- _Instructions to follow_
Write out, word for word, every line in the data below from the one containing "decodes [0xCB, 0b00100010]" to the one containing "def ticksOfCycles (n : Nat) : Nat := 5 * n", both of them included.

Stored data

-- ==== Sys2Proof/Tests/Slice0.lean ====
section
/-! SUPPORT. Tests: ill-formed terms, words written out from the templates of R123 to R126, single steps
whose expected results are the vectors of 95_test_vectors.md (their ids stand in the names), and for
every statement with hypotheses a witness that meets them. -/

namespace Sys2Proof.Tests

open Sys2Proof.Machine Sys2Proof.Claims

/-! ## Well-formedness -/

theorem test_wellFormed_refuses_ld_hl_hl : (Instr.ldR8R8 .hlInd .hlInd).wellFormed = false := by decide

theorem test_wellFormed_refuses_prefix_alone : Instr.prefixCb.wellFormed = false := by decide

theorem test_wellFormed_accepts_one_hl : (Instr.ldR8R8 .hlInd .a).wellFormed = true := by decide

/-! ## Decoding: every row, bit by bit from its template -/

/-- The bytes decode to the instruction, all of them used. -/
def decodes (bytes : List Byte) (i : Instr) : Bool :=
  match decode bytes with
  | .ok (j, []) => decide (j = i)
  | .ok (_, _ :: _) => false
  | .error _ => false

/-- The first byte is refused. -/
def rejects (op : Byte) : Bool :=
  match decode [op, 0, 0] with
  | .ok _ => false
  | .error e => decide (e = .illegalOpcode op)

/-- R123: block 0. -/
theorem test_decode_block0 : (
    decodes [0b00000000] .nop && decodes [0b00001000, 0x34, 0x12] (.ldN16Sp 0x1234) &&
    decodes [0b00010000, 0x00] (.stop 0) && decodes [0b00011000, 0xFE] (.jr 0xFE) &&
    decodes [0b00100000, 0x05] (.jrCc .nz 0x05) && decodes [0b00101000, 0x05] (.jrCc .z 0x05) &&
    decodes [0b00110000, 0x05] (.jrCc .nc 0x05) && decodes [0b00111000, 0x05] (.jrCc .c 0x05) &&
    decodes [0b00000001, 0x34, 0x12] (.ldR16N16 .bc 0x1234) &&
    decodes [0b00110001, 0xFE, 0xFF] (.ldR16N16 .sp 0xFFFE) && decodes [0b00011001] (.addHlR16 .de) &&
    decodes [0b00000010] (.ldR16MemA .bc) && decodes [0b00010010] (.ldR16MemA .de) &&
    decodes [0b00100010] (.ldR16MemA .hlInc) && decodes [0b00110010] (.ldR16MemA .hlDec) &&
    decodes [0b00101010] (.ldAR16Mem .hlInc) && decodes [0b00111010] (.ldAR16Mem .hlDec) &&
    decodes [0b00100011] (.incR16 .hl) && decodes [0b00111011] (.decR16 .sp) &&
    decodes [0b00111100] (.incR8 .a) && decodes [0b00110100] (.incR8 .hlInd) &&
    decodes [0b00000101] (.decR8 .b) && decodes [0b00001110, 0x99] (.ldR8N8 .c 0x99)) = true := by decide

/-- R123: the one-byte instructions of block 0. -/
theorem test_decode_block0_fixed : (
    decodes [0b00000111] .rlca && decodes [0b00001111] .rrca && decodes [0b00010111] .rla &&
    decodes [0b00011111] .rra && decodes [0b00100111] .daa && decodes [0b00101111] .cpl &&
    decodes [0b00110111] .scf && decodes [0b00111111] .ccf) = true := by decide

/-- R124: blocks 1 and 2. -/
theorem test_decode_block12 : (
    decodes [0b01110110] .halt && decodes [0b01000110] (.ldR8R8 .b .hlInd) &&
    decodes [0b01110101] (.ldR8R8 .hlInd .l) && decodes [0b01010011] (.ldR8R8 .d .e) &&
    decodes [0b10000001] (.addAR8 .c) && decodes [0b10001011] (.adcAR8 .e) &&
    decodes [0b10010011] (.subAR8 .e) && decodes [0b10011100] (.sbcAR8 .h) &&
    decodes [0b10100101] (.andAR8 .l) && decodes [0b10101111] (.xorAR8 .a) &&
    decodes [0b10110110] (.orAR8 .hlInd) && decodes [0b10111000] (.cpAR8 .b)) = true := by decide

/-- R125: arithmetic and control flow of block 3. -/
theorem test_decode_block3_alu_control : (
    decodes [0b11000110, 0x01] (.addAN8 1) && decodes [0b11001110, 0x3B] (.adcAN8 0x3B) &&
    decodes [0b11010110, 0x0F] (.subAN8 0x0F) && decodes [0b11011110, 0x3A] (.sbcAN8 0x3A) &&
    decodes [0b11100110, 0x38] (.andAN8 0x38) && decodes [0b11101110, 0x0F] (.xorAN8 0x0F) &&
    decodes [0b11110110, 0x03] (.orAN8 0x03) && decodes [0b11111110, 0x2F] (.cpAN8 0x2F) &&
    decodes [0b11001000] (.retCc .z) && decodes [0b11001001] .ret && decodes [0b11011001] .reti &&
    decodes [0b11010010, 0x50, 0x01] (.jpCcN16 .nc 0x0150) &&
    decodes [0b11000011, 0x50, 0x01] (.jpN16 0x0150) && decodes [0b11101001] .jpHl &&
    decodes [0b11011100, 0x34, 0x12] (.callCcN16 .c 0x1234) &&
    decodes [0b11001101, 0x34, 0x12] (.callN16 0x1234) && decodes [0b11101111] (.rst 5) &&
    decodes [0b11010001] (.pop .de) && decodes [0b11110101] (.push .af)) = true := by decide

/-- R125: loads and the rest of block 3; the prefix byte alone (R295). -/
theorem test_decode_block3_loads : (
    decodes [0b11001011] .prefixCb && decodes [0b11100000, 0x44] (.ldhN8A 0x44) &&
    decodes [0b11110000, 0x44] (.ldhAN8 0x44) && decodes [0b11100010] .ldhCA &&
    decodes [0b11110010] .ldhAC && decodes [0b11101010, 0x23, 0xC1] (.ldN16A 0xC123) &&
    decodes [0b11111010, 0x80, 0xFF] (.ldAN16 0xFF80) && decodes [0b11101000, 0xFB] (.addSpE8 0xFB) &&
    decodes [0b11111000, 0x02] (.ldHlSpE8 0x02) && decodes [0b11111001] .ldSpHl &&
    decodes [0b11110011] .di && decodes [0b11111011] .ei) = true := by decide

/-- R126: the table behind the prefix byte. -/
theorem test_decode_cb : (
    decodes [0xCB, 0b00000110] (.rlcR8 .hlInd) && decodes [0xCB, 0b00001001] (.rrcR8 .c) &&
    decodes [0xCB, 0b00010101] (.rlR8 .l) && decodes [0xCB, 0b00011111] (.rrR8 .a) &&
    decodes [0xCB, 0b00100010] (.slaR8 .d) && decodes [0xCB, 0b00101111] (.sraR8 .a) &&
    decodes [0xCB, 0b00110110] (.swapR8 .hlInd) && decodes [0xCB, 0b00111000] (.srlR8 .b) &&
    decodes [0xCB, 0b01111110] (.bitU3R8 7 .hlInd) && decodes [0xCB, 0b10111111] (.resU3R8 7 .a) &&
    decodes [0xCB, 0b11001011] (.setU3R8 1 .e)) = true := by decide

/-- R127: the eleven illegal bytes. -/
theorem test_decode_illegal : ([0xD3, 0xDB, 0xDD, 0xE3, 0xE4, 0xEB, 0xEC, 0xED, 0xF4, 0xFC, 0xFD].all
    rejects) = true := by decide

/-- The host's numbering: the first byte in bits 7 to 0. -/
theorem test_decodeTableWord : decodeTableWord 24 0x123431 = some (.ldR16N16 .sp 0x1234) ∧
    decodeTableWord 8 0x31 = some (.ldR16N16 .sp 0) ∧
    decodeTableWord 16 0x36CB = some (.swapR8 .hlInd) ∧ decodeTableWord 8 0xD3 = none := by decide

/-! ## Single steps: vectors of 95_test_vectors.md -/

/-- The start state of a vector: reset, with bytes at PC. -/
def start (pc : Word) (bytes : List Byte) : State :=
  match bytes with
  | [] => { State.reset with pc := pc }
  | v :: rest => { ((start (pc + 1) rest).poke pc v) with pc := pc }
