/-- A core before any launch (R222). -/
def Core.empty : Core :=
  { partition := 0, tiles := [], weights := [], handler := none, haltQ := [], served := none, arrivals := [], knot := [], turn := [], pipes := 0,
    cycle := 0, lastIssue := 0, passed := [] }

/-- An issue of this group begins a core's next cycle: in one cycle four groups issue at most, each once, two of them group words (R274). -/
def Core.begins (c : Core) (t g : Nat) (pipe : Bool) : Bool :=
  c.turn.isEmpty || c.turn.contains (t, g) || 4 ≤ c.turn.length || 2 < c.pipes + pipe.toNat

def State.core (s : State) (c : Nat) : Core := s.cores.getD c Core.empty

def State.modCore (s : State) (c : Nat) (f : Core → Core) : State := { s with cores := s.cores.insert c (f (s.core c)) }

/-- Package time in nanoseconds (R311) and a core's cycle counter (R25), from ticks of 1/18 ns. -/
def State.ns (s : State) : Nat := s.now / 18
def State.cycles (s : State) : Nat := s.now / 5
/-- Ticks of a number of core cycles. -/
def ticksOfCycles (n : Nat) : Nat := 5 * n

/-- Draw a free choice among n (log entry 12). -/
def State.draw (s : State) (n : Nat) : Nat × State := (Config.choice s.free % max n 1, { s with free := s.free + 1 })

/-! ### The issuing split -/

/-- The split that issues the current instruction, with its team and group. -/
structure Issuer where
  tid : Nat
  gid : Nat
  sid : Nat
  team : Team
  grp : Group
  spl : Split
  pc : Dword
  len : Nat
  m : Bool
  guard : Option (BitVec 3 × Bool)
  ins : Instr
  cut : Option Nat

/-- The issuing split, if the state has it. -/
def State.issuer? (s : State) : Option Issuer :=
  match s.teams.find? s.cur.team with
  | none => none
  | some T => match T.groups.find? s.cur.grp with
    | none => none
    | some g => match g.splits.find? s.cur.split with
      | none => none
      | some e => some ⟨s.cur.team, s.cur.grp, s.cur.split, T, g, e, s.cur.pc, s.cur.len, s.cur.m, s.cur.guard, s.cur.ins, s.cur.cut⟩

/-- Run an instruction's effect for its issuing split (R106 item 1); without one nothing can execute. -/
def withIssuer (s : State) (f : Issuer → State) : Res :=
  match s.issuer? with
  | none => .refused .noIssuer
  | some c => .next (f c)

/-- A group is privileged exactly while it runs its team's handler (R233). -/
def Group.privileged (g : Group) : Bool := g.saved.isSome

/-- Predicate p[i] as a mask; p7 reads 1 (R19, R61). -/
def Group.pred (g : Group) (i : Nat) : Mask := if i = 7 then 0xFFFFFFFF#32 else g.p.getD i 0

/-- Write a predicate; a write to p7 is discarded (R61). -/
def Group.setPred (g : Group) (i : Nat) (m : Mask) : Group := if i = 7 then g else { g with p := g.p.put 0 i m }

/-- s[i] and the pair s[i+1]:s[i] (R39). -/
def Group.sreg (g : Group) (i : Nat) : Word := g.s.getD i 0
def Group.spair (g : Group) (i : Nat) : Dword := pair (g.sreg (i + 1)) (g.sreg i)

/-- Write s[i]; fresh data has no poison. -/
def Group.setS (g : Group) (i : Nat) (x : Word) : Group := { g with s := g.s.put 0 i x, sbad := setErase g.sbad i }

/-- Write the pair s[i+1]:s[i]. -/
def Group.setPair (g : Group) (i : Nat) (x : Dword) : Group := (g.setS i (loWord x)).setS (i + 1) (hiWord x)

/-- q and t registers (R19). -/
def Group.qreg (g : Group) (i : Nat) : Dword := g.q.getD i 0
def Group.setQ (g : Group) (i : Nat) (x : Dword) : Group := { g with q := g.q.put 0 i x }
def Group.treg (g : Group) (i : Nat) : BitVec 16 := g.t.getD i 0xFFFF
def Group.setT (g : Group) (i : Nat) (x : BitVec 16) : Group := { g with t := g.t.put 0xFFFF i x }

/-- The lanes in which a lane word is active: ACT and the guard, or the set a stopped instruction fixed (R14, R105). -/
def Issuer.active (c : Issuer) : Mask :=
  match c.spl.prog with
  | some p => p.act &&& c.grp.alive
  | none =>
    match c.guard with
    | none => c.spl.act
    | some (p, neg) => c.spl.act &&& (if neg then ~~~(c.grp.pred p.toNat) else c.grp.pred p.toNat)

/-- The issuing split's FMT (R26). -/
def Issuer.fmt (c : Issuer) : Fmt := c.spl.fmt

/-- The first lane not yet performed. -/
def Issuer.from (c : Issuer) : Nat := (c.spl.prog.map Progress.lane).getD 0

/-- The register a v source is read from: the mapping fixed at issue (R67, R105), zero where unmapped (R21). -/
def Issuer.src (c : Issuer) (n : Nat) : VReg :=
  match c.spl.prog.bind fun p => p.srcs.find? n with
  | some r => r
  | none => c.grp.v.getD n VReg.zero

/-- The s operand pair, fixed at issue (R79 item 2, R105). -/
def Issuer.sval (c : Issuer) (n : Nat) : Dword :=
  match c.spl.prog with
  | some p => p.sval
  | none => c.grp.spair n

- _Exercise response_
    decodes [0xCB, 0b00100010] (.slaR8 .d) && decodes [0xCB, 0b00101111] (.sraR8 .a) &&
    decodes [0xCB, 0b00110110] (.swapR8 .hlInd) && decodes [0xCB, 0b00111000] (.srlR8 .b) &&
    decodes [0xCB, 0b01111110] (.bitU3R8 7 .hlInd) && decodes [0xCB, 0b10111111] (.resU3R8 7 .a) &&
    decodes [0xCB, 0b11001011] (.setU3R8 1 .e)) = true := by decide

/-- R127: the eleven illegal bytes. -/
theorem test_decode_illegal : ([0xD3, 0xDB, 0xDD, 0xE3, 0xE4, 0xEB, 0xEC, 0xED, 0xF4, 0xFC, 0xFD].all
    rejects) = true := by decide

/-- The host's numbering: the first byte in bits 7 to 0. -/
theorem test_decodeTableWord : decodeTableWord 24 0x123431 = some (.ldR16N16 .sp 0x1234) ∧
    decodeTableWord 8 0x31 = some (.ldR16N16 .sp 0) ∧
    decodeTableWord 16 0x36CB = some (.swapR8 .hlInd) ∧ decodeTableWord 8 0xD3 = none := by decide

/-! ## Single steps: vectors of 95_test_vectors.md -/

/-- The start state of a vector: reset, with bytes at PC. -/
def start (pc : Word) (bytes : List Byte) : State :=
  match bytes with
  | [] => { State.reset with pc := pc }
  | v :: rest => { ((start (pc + 1) rest).poke pc v) with pc := pc }
/-- A core before any launch (R222). -/
def Core.empty : Core :=
  { partition := 0, tiles := [], weights := [], handler := none, haltQ := [], served := none, arrivals := [], knot := [], turn := [], pipes := 0,
    cycle := 0, lastIssue := 0, passed := [] }

/-- An issue of this group begins a core's next cycle: in one cycle four groups issue at most, each once, two of them group words (R274). -/
def Core.begins (c : Core) (t g : Nat) (pipe : Bool) : Bool :=
  c.turn.isEmpty || c.turn.contains (t, g) || 4 ≤ c.turn.length || 2 < c.pipes + pipe.toNat

def State.core (s : State) (c : Nat) : Core := s.cores.getD c Core.empty

def State.modCore (s : State) (c : Nat) (f : Core → Core) : State := { s with cores := s.cores.insert c (f (s.core c)) }

/-- Package time in nanoseconds (R311) and a core's cycle counter (R25), from ticks of 1/18 ns. -/
def State.ns (s : State) : Nat := s.now / 18
def State.cycles (s : State) : Nat := s.now / 5
/-- Ticks of a number of core cycles. -/
def ticksOfCycles (n : Nat) : Nat := 5 * n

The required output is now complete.